> _Task brief_:
Please take the lines from the one holding "State.still_ram (State.stayOut_still s)" through the one holding "(State.causesAgain s).still = s.still := by" in the data below and copy them exactly.

▬▬▬

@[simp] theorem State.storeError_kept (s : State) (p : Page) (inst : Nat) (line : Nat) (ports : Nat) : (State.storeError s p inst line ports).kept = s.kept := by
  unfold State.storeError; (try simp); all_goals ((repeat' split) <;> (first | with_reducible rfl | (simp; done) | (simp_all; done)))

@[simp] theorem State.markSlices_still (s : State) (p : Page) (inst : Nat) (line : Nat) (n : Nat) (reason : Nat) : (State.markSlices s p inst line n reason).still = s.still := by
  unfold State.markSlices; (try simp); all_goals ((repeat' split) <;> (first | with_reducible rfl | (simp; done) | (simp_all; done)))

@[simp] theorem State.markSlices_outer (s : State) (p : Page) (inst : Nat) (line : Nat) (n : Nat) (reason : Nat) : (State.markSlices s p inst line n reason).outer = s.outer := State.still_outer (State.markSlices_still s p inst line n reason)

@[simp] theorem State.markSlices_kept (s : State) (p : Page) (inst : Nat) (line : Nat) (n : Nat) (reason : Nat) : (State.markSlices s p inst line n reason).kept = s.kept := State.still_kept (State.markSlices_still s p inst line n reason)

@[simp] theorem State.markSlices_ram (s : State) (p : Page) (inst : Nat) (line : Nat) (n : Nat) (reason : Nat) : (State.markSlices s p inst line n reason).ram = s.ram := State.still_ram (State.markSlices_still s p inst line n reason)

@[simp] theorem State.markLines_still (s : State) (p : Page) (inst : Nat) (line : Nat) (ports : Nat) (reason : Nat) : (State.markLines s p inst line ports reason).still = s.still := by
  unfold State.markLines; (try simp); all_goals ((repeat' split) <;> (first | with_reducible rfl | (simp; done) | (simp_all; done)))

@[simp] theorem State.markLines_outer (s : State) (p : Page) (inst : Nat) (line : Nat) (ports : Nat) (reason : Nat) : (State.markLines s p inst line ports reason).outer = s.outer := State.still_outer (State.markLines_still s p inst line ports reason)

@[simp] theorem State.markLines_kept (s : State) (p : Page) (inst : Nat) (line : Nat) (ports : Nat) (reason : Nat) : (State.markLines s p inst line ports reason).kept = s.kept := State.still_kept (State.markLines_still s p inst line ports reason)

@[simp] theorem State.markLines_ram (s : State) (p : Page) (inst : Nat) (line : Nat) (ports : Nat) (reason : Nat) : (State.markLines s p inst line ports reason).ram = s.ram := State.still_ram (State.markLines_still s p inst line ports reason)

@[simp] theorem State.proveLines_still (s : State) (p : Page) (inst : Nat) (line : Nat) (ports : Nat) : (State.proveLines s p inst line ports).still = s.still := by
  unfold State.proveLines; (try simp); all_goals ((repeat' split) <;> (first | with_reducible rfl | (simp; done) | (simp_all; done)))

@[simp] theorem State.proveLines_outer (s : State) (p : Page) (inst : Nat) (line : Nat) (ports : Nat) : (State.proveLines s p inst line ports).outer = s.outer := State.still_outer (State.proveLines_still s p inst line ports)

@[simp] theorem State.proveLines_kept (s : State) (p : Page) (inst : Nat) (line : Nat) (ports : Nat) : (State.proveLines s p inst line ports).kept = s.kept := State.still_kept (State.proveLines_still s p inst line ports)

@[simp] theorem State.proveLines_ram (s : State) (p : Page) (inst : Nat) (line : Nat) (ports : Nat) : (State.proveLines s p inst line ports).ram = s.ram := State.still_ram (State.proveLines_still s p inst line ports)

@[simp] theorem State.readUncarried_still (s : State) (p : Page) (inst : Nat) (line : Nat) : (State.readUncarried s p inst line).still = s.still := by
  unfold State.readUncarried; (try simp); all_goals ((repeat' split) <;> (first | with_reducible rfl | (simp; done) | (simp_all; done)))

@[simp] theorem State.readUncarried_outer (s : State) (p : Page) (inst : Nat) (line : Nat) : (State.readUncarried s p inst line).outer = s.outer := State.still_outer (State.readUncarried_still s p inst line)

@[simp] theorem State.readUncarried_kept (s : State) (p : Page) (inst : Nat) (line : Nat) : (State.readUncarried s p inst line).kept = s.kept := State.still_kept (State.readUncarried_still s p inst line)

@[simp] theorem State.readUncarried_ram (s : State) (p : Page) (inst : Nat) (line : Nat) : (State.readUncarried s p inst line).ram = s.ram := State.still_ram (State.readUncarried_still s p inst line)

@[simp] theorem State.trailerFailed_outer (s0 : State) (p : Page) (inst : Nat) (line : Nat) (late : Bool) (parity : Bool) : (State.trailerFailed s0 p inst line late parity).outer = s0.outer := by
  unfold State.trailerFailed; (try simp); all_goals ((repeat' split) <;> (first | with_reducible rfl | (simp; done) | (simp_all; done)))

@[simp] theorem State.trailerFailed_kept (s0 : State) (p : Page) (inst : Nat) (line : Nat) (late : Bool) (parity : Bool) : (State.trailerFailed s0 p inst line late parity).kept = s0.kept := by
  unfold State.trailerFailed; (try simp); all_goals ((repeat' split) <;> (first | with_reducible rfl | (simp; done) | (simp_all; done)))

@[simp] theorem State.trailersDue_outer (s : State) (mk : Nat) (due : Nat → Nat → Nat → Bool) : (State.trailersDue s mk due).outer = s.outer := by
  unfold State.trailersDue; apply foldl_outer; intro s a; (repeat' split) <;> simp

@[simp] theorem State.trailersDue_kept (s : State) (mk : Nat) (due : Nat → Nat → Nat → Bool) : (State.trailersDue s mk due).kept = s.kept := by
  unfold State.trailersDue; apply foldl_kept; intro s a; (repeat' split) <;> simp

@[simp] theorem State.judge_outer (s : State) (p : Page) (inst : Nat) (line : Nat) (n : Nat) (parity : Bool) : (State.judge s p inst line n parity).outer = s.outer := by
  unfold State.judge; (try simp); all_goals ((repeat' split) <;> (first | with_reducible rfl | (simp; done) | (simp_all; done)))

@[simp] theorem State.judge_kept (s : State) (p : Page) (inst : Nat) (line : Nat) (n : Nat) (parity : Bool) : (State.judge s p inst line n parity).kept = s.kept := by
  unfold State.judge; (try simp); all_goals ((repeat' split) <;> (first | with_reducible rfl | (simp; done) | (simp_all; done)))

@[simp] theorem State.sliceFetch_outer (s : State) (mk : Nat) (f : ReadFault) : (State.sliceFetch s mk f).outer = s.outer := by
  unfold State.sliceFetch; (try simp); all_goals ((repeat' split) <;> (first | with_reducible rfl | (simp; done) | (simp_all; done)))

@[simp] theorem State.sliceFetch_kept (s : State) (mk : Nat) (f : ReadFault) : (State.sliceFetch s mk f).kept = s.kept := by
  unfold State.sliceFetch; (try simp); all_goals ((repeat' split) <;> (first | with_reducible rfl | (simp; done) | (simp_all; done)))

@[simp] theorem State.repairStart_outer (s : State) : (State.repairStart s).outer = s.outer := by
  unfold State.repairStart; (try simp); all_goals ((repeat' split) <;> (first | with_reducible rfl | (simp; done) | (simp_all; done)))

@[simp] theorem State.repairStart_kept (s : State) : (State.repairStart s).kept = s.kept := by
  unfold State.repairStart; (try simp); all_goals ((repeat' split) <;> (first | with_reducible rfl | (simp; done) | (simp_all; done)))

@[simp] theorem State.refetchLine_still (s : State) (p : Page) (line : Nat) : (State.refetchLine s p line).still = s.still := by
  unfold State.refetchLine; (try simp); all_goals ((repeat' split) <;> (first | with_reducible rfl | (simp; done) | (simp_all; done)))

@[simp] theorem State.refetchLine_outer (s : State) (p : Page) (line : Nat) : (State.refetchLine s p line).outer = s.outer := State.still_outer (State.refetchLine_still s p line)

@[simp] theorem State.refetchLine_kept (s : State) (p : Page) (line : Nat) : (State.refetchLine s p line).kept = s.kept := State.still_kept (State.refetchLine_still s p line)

▬▬▬

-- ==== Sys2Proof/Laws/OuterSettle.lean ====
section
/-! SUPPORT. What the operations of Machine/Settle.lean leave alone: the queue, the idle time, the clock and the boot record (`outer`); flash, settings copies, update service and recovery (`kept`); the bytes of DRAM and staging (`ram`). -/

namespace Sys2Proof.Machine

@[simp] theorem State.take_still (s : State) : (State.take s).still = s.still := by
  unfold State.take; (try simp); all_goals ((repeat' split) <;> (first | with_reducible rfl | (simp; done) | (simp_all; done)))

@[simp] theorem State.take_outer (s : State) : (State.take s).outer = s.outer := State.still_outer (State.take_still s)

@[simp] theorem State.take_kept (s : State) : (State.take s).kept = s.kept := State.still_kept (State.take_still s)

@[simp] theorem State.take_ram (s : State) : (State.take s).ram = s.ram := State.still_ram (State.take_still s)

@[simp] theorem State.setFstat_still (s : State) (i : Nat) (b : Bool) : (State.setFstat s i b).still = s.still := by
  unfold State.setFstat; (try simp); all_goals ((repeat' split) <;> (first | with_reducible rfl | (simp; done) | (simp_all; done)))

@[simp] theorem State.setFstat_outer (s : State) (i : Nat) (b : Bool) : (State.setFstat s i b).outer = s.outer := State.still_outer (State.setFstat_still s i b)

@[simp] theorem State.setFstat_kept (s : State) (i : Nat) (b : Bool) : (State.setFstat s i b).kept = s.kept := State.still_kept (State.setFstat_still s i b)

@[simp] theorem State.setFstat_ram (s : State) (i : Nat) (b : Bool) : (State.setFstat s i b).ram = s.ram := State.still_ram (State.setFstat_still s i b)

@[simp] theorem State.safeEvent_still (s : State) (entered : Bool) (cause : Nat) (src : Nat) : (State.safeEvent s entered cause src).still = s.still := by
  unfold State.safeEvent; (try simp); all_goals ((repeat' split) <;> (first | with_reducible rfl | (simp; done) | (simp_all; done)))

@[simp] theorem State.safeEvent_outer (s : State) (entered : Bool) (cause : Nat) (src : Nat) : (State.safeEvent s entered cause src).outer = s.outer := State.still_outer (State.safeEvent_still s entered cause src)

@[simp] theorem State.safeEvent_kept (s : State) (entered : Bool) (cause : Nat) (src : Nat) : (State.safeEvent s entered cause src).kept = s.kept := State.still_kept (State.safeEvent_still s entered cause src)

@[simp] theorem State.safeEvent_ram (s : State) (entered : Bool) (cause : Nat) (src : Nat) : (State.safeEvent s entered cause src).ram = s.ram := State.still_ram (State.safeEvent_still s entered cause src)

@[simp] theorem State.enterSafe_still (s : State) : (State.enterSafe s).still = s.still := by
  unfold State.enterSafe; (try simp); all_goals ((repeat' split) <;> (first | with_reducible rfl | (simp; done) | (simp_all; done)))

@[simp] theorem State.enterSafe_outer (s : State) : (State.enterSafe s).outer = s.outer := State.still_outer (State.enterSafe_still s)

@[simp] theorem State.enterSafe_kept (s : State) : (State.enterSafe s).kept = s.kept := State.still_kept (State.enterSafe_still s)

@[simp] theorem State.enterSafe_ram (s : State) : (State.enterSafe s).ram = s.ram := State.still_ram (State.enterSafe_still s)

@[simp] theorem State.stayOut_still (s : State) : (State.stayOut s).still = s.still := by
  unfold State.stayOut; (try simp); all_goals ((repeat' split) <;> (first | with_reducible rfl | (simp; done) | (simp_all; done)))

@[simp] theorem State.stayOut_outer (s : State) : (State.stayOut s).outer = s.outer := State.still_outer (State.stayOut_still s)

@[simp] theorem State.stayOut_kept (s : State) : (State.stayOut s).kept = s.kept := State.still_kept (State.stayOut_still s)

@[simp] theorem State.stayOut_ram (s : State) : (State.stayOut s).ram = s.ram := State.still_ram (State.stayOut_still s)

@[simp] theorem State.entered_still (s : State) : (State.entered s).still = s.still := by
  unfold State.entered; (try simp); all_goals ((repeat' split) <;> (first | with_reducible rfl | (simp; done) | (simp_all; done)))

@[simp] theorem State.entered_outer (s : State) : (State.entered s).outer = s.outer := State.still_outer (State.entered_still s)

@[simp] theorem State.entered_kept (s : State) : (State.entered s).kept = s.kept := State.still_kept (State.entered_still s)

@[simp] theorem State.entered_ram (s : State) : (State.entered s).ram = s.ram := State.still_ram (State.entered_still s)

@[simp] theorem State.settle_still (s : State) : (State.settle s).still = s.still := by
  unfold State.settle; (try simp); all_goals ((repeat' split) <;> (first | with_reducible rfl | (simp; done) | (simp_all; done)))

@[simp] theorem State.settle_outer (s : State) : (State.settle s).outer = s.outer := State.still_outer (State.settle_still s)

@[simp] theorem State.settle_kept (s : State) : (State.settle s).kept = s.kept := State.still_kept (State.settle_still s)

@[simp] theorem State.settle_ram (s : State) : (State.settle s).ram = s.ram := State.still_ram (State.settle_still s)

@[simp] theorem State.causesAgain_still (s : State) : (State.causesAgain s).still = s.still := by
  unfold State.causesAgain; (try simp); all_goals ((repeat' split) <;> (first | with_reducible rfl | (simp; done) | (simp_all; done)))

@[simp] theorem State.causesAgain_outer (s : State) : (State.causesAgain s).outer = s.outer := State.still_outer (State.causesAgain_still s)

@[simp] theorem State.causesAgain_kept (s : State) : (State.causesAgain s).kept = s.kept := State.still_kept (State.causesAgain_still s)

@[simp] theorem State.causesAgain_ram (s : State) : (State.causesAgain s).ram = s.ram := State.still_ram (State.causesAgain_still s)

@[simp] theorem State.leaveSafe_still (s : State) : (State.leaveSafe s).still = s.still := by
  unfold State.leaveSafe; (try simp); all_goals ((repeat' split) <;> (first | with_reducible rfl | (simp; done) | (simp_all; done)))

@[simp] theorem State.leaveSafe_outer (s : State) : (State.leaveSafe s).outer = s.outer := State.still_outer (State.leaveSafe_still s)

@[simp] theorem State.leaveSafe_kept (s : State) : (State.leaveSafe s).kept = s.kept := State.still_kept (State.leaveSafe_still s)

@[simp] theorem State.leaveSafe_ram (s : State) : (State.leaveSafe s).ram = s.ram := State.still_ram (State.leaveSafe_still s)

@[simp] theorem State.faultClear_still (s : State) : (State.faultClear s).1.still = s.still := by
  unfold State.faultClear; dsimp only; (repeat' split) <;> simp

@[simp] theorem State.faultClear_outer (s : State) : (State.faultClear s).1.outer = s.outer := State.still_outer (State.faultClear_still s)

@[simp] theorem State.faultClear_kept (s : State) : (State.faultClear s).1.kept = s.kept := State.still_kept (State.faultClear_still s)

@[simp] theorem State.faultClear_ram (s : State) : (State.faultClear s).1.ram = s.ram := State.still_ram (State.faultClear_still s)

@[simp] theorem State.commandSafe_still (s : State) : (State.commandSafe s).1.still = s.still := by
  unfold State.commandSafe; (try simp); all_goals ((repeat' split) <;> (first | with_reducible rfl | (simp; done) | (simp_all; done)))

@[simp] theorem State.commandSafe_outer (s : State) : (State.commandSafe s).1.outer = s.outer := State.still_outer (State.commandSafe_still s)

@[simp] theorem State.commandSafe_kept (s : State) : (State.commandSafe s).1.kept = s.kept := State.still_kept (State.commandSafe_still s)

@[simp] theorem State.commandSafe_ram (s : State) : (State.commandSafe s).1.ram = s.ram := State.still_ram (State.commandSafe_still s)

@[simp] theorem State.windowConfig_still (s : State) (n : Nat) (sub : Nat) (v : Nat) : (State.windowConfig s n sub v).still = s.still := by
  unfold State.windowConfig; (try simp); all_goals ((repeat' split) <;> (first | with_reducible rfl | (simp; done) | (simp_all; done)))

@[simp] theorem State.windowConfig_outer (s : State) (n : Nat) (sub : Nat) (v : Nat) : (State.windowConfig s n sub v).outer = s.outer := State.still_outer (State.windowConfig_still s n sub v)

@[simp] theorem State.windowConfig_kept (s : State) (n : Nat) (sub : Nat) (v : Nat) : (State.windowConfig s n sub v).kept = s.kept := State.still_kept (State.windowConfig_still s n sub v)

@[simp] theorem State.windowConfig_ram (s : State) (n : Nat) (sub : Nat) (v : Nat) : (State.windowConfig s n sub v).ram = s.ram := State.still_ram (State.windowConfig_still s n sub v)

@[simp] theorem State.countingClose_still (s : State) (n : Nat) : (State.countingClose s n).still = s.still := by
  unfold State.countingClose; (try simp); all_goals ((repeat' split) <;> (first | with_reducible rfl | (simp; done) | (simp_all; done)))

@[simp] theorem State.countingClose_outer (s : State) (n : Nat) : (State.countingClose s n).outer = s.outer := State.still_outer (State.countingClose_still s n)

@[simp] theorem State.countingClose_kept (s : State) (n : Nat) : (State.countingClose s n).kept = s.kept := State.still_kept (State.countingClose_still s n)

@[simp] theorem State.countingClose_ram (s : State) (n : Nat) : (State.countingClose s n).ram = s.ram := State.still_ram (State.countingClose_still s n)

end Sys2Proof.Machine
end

▬▬▬

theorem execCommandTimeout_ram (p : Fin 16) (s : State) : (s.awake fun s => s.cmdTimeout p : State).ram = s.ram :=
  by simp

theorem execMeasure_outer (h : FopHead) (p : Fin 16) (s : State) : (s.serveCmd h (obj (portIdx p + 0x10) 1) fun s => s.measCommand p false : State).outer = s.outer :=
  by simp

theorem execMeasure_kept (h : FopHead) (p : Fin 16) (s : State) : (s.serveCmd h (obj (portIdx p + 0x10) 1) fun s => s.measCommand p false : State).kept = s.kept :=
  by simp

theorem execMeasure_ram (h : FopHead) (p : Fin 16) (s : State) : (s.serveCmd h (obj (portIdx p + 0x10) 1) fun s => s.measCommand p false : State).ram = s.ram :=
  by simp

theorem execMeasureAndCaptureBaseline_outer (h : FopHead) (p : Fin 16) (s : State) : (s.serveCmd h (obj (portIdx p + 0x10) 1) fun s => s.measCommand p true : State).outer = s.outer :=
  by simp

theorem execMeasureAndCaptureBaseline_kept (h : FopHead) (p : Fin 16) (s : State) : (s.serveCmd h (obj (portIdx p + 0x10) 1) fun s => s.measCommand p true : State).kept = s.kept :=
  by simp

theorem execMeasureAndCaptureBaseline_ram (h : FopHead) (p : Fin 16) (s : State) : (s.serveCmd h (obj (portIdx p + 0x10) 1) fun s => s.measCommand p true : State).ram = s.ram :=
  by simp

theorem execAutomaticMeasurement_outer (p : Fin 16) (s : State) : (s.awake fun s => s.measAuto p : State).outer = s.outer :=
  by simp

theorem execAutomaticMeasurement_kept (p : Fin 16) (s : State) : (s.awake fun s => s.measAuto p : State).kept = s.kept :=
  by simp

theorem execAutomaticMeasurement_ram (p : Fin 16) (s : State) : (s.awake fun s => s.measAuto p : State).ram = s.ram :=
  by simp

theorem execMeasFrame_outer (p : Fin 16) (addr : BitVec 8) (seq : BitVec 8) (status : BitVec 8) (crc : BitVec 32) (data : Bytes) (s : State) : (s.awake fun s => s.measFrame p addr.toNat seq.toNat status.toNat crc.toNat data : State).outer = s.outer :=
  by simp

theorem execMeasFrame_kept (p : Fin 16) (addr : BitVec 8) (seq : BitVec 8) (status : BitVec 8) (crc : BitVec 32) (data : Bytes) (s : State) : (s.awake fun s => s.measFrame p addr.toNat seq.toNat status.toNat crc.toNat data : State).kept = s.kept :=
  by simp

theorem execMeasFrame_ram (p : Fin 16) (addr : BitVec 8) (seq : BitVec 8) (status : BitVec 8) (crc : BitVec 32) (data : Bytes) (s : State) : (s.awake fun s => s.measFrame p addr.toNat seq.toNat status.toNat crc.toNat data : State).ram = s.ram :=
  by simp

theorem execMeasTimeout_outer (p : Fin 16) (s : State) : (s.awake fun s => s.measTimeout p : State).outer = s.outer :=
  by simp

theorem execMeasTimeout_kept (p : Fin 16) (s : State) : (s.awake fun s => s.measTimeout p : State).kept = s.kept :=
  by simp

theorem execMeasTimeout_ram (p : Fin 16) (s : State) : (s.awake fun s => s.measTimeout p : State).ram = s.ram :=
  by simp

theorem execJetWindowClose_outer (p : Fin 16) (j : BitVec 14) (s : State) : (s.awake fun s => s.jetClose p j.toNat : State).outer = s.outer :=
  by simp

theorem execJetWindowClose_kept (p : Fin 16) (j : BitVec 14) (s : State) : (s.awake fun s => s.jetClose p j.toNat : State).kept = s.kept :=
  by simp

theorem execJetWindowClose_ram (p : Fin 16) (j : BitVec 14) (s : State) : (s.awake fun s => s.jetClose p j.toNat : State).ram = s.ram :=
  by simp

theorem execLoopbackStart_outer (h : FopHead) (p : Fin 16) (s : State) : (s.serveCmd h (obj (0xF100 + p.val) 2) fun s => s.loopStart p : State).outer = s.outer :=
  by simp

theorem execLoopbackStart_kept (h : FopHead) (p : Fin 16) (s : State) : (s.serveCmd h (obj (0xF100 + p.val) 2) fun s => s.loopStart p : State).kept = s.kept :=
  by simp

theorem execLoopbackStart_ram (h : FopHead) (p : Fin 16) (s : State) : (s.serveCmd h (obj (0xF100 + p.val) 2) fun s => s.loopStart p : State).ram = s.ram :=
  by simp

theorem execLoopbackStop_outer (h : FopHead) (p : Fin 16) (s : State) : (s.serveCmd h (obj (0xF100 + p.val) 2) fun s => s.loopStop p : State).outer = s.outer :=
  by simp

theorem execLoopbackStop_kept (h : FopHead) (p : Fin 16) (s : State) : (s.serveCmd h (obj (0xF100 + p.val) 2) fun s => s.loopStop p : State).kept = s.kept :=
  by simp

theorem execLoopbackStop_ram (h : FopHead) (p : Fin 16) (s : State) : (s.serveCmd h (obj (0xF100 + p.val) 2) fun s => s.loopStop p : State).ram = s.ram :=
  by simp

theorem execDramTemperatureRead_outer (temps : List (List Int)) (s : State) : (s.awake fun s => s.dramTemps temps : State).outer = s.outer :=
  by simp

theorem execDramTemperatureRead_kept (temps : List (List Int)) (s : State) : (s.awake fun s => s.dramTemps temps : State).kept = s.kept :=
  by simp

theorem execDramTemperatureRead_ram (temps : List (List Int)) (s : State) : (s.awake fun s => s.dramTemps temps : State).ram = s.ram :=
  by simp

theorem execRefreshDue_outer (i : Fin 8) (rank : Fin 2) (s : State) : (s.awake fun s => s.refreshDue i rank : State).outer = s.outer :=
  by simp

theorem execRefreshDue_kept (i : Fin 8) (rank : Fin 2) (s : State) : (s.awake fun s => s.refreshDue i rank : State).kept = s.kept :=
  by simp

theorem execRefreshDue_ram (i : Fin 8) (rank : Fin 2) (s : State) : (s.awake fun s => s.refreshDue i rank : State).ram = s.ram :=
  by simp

▬▬▬

> _The completed task_:
@[simp] theorem State.stayOut_ram (s : State) : (State.stayOut s).ram = s.ram := State.still_ram (State.stayOut_still s)

@[simp] theorem State.entered_still (s : State) : (State.entered s).still = s.still := by
  unfold State.entered; (try simp); all_goals ((repeat' split) <;> (first | with_reducible rfl | (simp; done) | (simp_all; done)))

@[simp] theorem State.entered_outer (s : State) : (State.entered s).outer = s.outer := State.still_outer (State.entered_still s)

@[simp] theorem State.entered_kept (s : State) : (State.entered s).kept = s.kept := State.still_kept (State.entered_still s)

@[simp] theorem State.entered_ram (s : State) : (State.entered s).ram = s.ram := State.still_ram (State.entered_still s)

@[simp] theorem State.settle_still (s : State) : (State.settle s).still = s.still := by
  unfold State.settle; (try simp); all_goals ((repeat' split) <;> (first | with_reducible rfl | (simp; done) | (simp_all; done)))

@[simp] theorem State.settle_outer (s : State) : (State.settle s).outer = s.outer := State.still_outer (State.settle_still s)

@[simp] theorem State.settle_kept (s : State) : (State.settle s).kept = s.kept := State.still_kept (State.settle_still s)

@[simp] theorem State.settle_ram (s : State) : (State.settle s).ram = s.ram := State.still_ram (State.settle_still s)

@[simp] theorem State.causesAgain_still (s : State) : (State.causesAgain s).still = s.still := by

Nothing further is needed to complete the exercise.